____ Data provided

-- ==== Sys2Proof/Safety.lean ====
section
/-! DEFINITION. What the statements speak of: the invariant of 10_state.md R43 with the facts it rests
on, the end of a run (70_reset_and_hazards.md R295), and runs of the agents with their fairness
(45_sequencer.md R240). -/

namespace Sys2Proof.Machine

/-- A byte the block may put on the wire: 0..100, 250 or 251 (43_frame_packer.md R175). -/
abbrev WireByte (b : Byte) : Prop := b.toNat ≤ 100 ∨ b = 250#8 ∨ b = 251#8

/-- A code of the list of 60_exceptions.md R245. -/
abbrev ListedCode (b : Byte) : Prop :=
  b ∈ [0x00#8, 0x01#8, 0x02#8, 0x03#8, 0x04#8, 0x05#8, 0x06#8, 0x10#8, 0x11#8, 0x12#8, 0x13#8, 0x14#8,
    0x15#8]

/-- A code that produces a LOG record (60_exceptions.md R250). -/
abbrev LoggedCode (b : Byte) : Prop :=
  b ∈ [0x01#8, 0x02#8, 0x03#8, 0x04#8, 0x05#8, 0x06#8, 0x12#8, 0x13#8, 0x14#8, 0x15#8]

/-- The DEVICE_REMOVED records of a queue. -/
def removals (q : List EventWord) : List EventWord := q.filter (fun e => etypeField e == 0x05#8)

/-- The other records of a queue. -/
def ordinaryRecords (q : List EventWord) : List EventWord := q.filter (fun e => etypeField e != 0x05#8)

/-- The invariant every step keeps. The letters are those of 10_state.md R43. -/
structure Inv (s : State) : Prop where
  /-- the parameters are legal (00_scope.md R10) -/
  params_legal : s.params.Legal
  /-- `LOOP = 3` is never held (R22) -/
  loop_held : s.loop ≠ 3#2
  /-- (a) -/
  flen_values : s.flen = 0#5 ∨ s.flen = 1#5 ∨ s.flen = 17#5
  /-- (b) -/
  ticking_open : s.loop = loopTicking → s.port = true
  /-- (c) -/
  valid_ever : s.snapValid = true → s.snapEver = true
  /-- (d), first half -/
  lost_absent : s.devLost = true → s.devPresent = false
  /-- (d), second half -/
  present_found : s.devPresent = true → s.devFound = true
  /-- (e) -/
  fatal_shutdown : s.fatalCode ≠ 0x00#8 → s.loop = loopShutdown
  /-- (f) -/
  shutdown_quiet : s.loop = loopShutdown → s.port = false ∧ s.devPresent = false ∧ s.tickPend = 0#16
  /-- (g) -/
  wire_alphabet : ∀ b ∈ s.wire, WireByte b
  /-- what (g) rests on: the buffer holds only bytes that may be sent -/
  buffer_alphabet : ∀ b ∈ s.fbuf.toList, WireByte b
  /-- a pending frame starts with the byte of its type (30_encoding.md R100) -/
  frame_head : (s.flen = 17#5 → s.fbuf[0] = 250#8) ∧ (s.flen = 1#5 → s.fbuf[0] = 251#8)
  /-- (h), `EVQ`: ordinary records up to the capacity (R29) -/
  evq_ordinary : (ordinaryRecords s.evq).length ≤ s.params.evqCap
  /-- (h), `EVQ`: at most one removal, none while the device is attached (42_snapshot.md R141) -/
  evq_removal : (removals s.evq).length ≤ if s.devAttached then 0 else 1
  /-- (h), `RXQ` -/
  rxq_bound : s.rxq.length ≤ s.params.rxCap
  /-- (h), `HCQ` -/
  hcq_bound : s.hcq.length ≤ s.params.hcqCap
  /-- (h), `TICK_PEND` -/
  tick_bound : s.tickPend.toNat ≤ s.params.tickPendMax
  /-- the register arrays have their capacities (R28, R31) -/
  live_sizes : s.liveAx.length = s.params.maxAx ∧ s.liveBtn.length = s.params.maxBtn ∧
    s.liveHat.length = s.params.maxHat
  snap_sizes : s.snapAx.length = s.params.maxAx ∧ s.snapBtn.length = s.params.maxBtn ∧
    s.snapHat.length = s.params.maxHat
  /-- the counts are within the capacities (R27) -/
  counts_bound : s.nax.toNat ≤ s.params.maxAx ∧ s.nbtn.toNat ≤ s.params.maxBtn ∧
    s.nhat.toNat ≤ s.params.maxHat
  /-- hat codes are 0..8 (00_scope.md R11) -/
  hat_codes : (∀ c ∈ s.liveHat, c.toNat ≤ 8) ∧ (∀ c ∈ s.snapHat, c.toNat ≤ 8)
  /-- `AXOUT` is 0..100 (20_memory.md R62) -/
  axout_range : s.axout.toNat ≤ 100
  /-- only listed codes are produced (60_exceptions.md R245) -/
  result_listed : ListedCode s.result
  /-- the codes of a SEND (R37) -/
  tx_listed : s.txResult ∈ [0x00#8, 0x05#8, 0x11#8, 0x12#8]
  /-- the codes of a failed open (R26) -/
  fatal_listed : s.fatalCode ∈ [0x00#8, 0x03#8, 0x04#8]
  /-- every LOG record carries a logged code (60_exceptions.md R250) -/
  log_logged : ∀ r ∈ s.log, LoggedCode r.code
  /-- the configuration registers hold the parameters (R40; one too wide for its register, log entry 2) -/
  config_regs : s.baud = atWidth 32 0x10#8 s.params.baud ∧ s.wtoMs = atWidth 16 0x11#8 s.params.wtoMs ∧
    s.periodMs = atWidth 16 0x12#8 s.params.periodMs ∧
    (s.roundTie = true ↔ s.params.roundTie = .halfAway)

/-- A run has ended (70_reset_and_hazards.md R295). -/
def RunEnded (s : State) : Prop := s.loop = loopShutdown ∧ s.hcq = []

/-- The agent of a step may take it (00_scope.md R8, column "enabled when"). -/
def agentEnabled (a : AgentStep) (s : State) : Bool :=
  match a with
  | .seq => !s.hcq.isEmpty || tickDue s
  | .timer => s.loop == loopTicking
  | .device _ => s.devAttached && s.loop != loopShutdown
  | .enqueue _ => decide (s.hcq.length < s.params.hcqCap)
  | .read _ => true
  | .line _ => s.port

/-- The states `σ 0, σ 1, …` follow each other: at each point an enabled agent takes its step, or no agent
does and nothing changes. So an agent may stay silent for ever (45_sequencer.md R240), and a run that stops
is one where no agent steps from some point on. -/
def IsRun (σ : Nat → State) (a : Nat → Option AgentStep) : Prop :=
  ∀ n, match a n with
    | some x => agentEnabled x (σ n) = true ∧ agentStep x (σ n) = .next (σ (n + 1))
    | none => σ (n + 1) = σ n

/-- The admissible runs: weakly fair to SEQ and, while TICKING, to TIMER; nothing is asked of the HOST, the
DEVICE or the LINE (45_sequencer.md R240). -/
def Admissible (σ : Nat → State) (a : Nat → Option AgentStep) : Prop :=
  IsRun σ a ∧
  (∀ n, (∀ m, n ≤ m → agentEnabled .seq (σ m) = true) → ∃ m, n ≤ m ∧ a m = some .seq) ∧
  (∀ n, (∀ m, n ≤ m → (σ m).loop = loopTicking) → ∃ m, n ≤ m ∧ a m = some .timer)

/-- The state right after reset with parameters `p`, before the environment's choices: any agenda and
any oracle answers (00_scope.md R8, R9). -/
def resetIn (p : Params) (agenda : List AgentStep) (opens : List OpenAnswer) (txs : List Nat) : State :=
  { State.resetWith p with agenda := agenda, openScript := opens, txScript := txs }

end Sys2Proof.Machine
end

________
____ Data provided

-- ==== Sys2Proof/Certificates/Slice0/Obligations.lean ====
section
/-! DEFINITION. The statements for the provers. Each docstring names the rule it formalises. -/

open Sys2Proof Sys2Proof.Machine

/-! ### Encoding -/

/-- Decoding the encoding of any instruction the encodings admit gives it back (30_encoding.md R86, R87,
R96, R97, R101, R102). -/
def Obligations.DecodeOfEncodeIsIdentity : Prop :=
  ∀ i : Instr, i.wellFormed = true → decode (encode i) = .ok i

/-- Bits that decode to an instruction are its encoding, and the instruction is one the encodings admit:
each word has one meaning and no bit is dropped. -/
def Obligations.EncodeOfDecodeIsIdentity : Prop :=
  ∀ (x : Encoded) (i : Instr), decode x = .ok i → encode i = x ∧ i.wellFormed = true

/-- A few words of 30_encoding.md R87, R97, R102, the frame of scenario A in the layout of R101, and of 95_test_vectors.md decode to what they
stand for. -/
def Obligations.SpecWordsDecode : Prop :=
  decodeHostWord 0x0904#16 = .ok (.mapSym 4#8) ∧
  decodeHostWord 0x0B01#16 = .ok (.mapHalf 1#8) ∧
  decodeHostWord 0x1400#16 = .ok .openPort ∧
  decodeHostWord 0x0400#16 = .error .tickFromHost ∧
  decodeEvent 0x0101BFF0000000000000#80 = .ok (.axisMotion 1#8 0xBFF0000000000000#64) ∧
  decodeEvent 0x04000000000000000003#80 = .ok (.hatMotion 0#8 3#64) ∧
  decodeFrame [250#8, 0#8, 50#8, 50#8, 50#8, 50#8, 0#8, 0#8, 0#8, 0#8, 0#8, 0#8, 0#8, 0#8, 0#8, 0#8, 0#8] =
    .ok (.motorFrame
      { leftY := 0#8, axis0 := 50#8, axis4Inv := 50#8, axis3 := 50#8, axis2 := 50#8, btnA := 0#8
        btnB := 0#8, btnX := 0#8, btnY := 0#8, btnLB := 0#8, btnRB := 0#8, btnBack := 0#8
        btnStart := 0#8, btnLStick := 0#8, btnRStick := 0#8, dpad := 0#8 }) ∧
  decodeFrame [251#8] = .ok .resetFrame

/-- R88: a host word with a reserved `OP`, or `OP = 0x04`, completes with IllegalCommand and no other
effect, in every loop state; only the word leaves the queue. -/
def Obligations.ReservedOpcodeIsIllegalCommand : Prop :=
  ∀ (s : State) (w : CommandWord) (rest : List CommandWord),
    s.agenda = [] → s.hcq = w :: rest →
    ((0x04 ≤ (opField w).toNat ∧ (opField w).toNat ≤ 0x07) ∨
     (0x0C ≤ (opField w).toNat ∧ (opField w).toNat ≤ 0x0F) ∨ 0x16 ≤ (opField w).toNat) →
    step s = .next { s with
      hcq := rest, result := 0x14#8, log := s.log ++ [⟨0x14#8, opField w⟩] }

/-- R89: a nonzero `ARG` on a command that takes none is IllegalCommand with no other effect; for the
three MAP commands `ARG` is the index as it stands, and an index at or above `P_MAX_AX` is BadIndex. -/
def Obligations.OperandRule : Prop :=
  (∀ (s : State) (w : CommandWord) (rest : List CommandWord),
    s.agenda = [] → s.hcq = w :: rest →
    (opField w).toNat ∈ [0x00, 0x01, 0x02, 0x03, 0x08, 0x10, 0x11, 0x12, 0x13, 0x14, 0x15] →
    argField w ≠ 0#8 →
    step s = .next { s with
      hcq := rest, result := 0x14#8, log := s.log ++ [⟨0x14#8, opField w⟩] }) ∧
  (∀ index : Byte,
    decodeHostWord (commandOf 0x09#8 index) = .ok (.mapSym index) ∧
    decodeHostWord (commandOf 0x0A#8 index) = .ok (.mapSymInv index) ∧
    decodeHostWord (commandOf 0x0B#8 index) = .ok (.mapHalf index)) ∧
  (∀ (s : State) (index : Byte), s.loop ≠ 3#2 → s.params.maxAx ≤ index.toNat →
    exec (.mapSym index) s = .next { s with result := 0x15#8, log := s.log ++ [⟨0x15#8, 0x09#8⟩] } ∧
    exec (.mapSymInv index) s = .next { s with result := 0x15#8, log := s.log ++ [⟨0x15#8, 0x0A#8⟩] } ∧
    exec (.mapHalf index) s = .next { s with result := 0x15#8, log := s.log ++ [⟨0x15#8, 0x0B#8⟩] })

________
____ Data provided

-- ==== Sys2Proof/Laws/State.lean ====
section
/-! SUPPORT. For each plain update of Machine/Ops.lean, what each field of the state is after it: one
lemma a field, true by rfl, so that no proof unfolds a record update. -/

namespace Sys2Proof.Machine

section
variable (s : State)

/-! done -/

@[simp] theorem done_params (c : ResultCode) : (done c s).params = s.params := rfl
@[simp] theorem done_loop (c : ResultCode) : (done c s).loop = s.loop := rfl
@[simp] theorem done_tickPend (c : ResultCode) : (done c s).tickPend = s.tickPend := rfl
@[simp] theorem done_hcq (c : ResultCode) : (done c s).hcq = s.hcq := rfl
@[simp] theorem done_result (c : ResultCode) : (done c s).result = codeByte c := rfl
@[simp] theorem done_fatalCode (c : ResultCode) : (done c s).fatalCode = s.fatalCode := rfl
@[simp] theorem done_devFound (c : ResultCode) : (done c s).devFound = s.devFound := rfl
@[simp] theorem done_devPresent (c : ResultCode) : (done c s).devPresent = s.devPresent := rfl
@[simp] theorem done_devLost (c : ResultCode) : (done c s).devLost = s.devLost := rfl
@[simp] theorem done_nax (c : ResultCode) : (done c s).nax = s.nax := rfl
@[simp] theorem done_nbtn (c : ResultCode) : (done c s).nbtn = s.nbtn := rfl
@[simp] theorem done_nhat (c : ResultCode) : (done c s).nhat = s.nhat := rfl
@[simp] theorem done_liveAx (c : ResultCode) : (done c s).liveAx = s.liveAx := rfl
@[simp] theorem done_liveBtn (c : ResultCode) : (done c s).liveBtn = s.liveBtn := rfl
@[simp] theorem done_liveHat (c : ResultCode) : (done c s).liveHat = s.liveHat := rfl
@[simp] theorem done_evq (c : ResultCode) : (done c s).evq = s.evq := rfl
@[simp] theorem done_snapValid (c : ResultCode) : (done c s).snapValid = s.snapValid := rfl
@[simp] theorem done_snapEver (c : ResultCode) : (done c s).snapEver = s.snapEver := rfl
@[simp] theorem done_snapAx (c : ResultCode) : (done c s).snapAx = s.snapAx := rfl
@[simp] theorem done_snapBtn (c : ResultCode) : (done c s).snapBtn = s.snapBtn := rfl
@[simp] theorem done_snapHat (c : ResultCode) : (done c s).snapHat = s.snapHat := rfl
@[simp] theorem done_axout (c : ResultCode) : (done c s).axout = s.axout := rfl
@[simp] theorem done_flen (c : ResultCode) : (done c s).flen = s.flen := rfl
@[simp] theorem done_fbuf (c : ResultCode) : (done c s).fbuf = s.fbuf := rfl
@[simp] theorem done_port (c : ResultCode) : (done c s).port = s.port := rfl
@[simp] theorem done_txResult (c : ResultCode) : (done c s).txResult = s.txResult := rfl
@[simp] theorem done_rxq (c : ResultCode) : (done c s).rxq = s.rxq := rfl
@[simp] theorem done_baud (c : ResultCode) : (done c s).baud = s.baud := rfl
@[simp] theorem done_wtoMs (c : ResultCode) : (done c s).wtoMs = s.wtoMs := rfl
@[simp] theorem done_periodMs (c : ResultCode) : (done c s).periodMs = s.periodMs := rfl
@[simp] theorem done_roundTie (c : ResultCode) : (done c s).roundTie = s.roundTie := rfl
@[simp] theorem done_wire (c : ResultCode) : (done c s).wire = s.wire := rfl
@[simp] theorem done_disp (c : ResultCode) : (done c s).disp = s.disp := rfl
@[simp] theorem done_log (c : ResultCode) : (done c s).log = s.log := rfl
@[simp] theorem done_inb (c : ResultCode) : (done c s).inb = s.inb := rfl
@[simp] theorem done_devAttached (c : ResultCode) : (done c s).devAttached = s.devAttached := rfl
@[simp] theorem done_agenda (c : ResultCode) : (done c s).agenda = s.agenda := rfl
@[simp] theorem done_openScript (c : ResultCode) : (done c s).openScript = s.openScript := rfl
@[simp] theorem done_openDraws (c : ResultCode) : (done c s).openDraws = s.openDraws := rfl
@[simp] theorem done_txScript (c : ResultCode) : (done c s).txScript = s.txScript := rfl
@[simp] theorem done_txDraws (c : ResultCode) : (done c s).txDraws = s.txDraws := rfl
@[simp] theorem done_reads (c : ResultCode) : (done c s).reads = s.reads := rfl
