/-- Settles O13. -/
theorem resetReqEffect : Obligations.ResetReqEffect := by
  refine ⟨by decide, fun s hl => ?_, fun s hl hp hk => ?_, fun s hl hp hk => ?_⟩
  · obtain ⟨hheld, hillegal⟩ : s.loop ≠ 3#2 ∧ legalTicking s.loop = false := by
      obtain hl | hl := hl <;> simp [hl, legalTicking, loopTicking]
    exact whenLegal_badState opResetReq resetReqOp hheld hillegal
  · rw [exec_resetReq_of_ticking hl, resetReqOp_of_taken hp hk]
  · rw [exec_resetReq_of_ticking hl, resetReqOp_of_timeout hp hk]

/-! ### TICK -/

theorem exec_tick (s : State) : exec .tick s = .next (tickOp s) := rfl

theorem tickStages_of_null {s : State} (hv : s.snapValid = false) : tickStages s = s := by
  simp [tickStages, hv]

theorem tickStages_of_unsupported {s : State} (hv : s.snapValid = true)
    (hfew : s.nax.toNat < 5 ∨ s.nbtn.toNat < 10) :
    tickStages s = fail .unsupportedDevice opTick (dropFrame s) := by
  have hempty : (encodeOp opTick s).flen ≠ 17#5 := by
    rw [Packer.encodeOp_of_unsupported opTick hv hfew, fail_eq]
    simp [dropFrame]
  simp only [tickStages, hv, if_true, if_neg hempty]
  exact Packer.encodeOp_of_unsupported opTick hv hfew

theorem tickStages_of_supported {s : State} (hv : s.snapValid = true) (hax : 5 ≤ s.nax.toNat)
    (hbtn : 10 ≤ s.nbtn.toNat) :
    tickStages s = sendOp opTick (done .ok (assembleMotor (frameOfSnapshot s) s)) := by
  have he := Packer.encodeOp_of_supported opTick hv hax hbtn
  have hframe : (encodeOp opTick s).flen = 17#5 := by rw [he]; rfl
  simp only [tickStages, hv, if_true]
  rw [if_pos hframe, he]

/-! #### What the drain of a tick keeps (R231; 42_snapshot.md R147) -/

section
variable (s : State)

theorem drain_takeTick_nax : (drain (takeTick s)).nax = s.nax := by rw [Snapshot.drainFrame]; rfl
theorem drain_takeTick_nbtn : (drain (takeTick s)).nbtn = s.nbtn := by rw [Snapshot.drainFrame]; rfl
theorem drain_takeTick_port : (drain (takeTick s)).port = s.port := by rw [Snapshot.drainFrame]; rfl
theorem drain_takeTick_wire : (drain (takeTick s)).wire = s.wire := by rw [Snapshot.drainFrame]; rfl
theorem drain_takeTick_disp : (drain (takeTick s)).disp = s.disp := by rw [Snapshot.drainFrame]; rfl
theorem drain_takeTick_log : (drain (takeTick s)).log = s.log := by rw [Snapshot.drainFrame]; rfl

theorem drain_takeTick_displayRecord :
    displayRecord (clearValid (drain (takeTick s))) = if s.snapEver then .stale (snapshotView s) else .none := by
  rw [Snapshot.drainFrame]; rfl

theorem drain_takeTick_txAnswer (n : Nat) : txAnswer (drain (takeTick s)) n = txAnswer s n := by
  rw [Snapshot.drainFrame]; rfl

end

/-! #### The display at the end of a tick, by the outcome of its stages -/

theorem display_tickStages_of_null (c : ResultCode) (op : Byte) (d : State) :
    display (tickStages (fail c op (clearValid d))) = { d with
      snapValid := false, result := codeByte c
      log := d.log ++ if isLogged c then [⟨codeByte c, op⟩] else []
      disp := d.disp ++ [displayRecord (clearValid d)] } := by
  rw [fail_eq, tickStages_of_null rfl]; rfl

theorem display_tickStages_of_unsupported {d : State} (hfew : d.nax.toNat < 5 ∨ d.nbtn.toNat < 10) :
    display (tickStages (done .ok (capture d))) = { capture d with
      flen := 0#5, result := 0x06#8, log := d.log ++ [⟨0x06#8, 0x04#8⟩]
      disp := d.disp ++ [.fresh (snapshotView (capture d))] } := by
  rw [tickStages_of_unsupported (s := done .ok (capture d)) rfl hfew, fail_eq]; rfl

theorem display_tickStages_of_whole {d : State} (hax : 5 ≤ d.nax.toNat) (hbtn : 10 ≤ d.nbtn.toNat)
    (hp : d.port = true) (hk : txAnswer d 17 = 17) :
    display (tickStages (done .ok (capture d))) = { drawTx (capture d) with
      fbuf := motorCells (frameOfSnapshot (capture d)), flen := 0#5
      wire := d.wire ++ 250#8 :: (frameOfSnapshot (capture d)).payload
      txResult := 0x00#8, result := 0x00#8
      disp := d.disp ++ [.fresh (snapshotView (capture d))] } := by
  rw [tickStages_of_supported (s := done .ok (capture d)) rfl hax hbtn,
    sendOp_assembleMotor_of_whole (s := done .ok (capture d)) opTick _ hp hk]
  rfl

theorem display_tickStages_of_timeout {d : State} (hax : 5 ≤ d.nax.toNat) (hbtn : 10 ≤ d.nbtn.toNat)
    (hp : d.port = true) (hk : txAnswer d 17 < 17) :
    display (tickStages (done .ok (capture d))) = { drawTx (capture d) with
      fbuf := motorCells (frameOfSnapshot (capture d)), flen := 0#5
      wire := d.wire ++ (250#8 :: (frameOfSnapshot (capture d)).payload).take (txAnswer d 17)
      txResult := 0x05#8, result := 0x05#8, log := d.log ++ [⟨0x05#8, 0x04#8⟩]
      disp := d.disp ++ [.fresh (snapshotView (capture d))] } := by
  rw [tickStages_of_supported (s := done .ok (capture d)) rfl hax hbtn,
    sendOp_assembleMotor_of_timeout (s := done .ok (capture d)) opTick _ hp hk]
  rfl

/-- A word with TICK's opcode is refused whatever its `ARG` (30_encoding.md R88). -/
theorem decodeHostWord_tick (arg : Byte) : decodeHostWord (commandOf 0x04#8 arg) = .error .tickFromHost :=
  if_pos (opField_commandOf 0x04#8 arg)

________

■ The task: Only the lines above from the line containing "-- ==== Sys2Proof/Safety.lean" through the line containing "(30_encoding.md R100) -/" should be retyped, exactly and with both ends included.

■ Your response:
-- ==== Sys2Proof/Safety.lean ====
section
/-! DEFINITION. What the statements speak of: the invariant of 10_state.md R43 with the facts it rests
on, the end of a run (70_reset_and_hazards.md R295), and runs of the agents with their fairness
(45_sequencer.md R240). -/

namespace Sys2Proof.Machine

/-- A byte the block may put on the wire: 0..100, 250 or 251 (43_frame_packer.md R175). -/
abbrev WireByte (b : Byte) : Prop := b.toNat ≤ 100 ∨ b = 250#8 ∨ b = 251#8

/-- A code of the list of 60_exceptions.md R245. -/
abbrev ListedCode (b : Byte) : Prop :=
  b ∈ [0x00#8, 0x01#8, 0x02#8, 0x03#8, 0x04#8, 0x05#8, 0x06#8, 0x10#8, 0x11#8, 0x12#8, 0x13#8, 0x14#8,
    0x15#8]

/-- A code that produces a LOG record (60_exceptions.md R250). -/
abbrev LoggedCode (b : Byte) : Prop :=
  b ∈ [0x01#8, 0x02#8, 0x03#8, 0x04#8, 0x05#8, 0x06#8, 0x12#8, 0x13#8, 0x14#8, 0x15#8]

/-- The DEVICE_REMOVED records of a queue. -/
def removals (q : List EventWord) : List EventWord := q.filter (fun e => etypeField e == 0x05#8)

/-- The other records of a queue. -/
def ordinaryRecords (q : List EventWord) : List EventWord := q.filter (fun e => etypeField e != 0x05#8)

/-- The invariant every step keeps. The letters are those of 10_state.md R43. -/
structure Inv (s : State) : Prop where
  /-- the parameters are legal (00_scope.md R10) -/
  params_legal : s.params.Legal
  /-- `LOOP = 3` is never held (R22) -/
  loop_held : s.loop ≠ 3#2
  /-- (a) -/
  flen_values : s.flen = 0#5 ∨ s.flen = 1#5 ∨ s.flen = 17#5
  /-- (b) -/
  ticking_open : s.loop = loopTicking → s.port = true
  /-- (c) -/
  valid_ever : s.snapValid = true → s.snapEver = true
  /-- (d), first half -/
  lost_absent : s.devLost = true → s.devPresent = false
  /-- (d), second half -/
  present_found : s.devPresent = true → s.devFound = true
  /-- (e) -/
  fatal_shutdown : s.fatalCode ≠ 0x00#8 → s.loop = loopShutdown
  /-- (f) -/
  shutdown_quiet : s.loop = loopShutdown → s.port = false ∧ s.devPresent = false ∧ s.tickPend = 0#16
  /-- (g) -/
  wire_alphabet : ∀ b ∈ s.wire, WireByte b
  /-- what (g) rests on: the buffer holds only bytes that may be sent -/
  buffer_alphabet : ∀ b ∈ s.fbuf.toList, WireByte b
  /-- a pending frame starts with the byte of its type (30_encoding.md R100) -/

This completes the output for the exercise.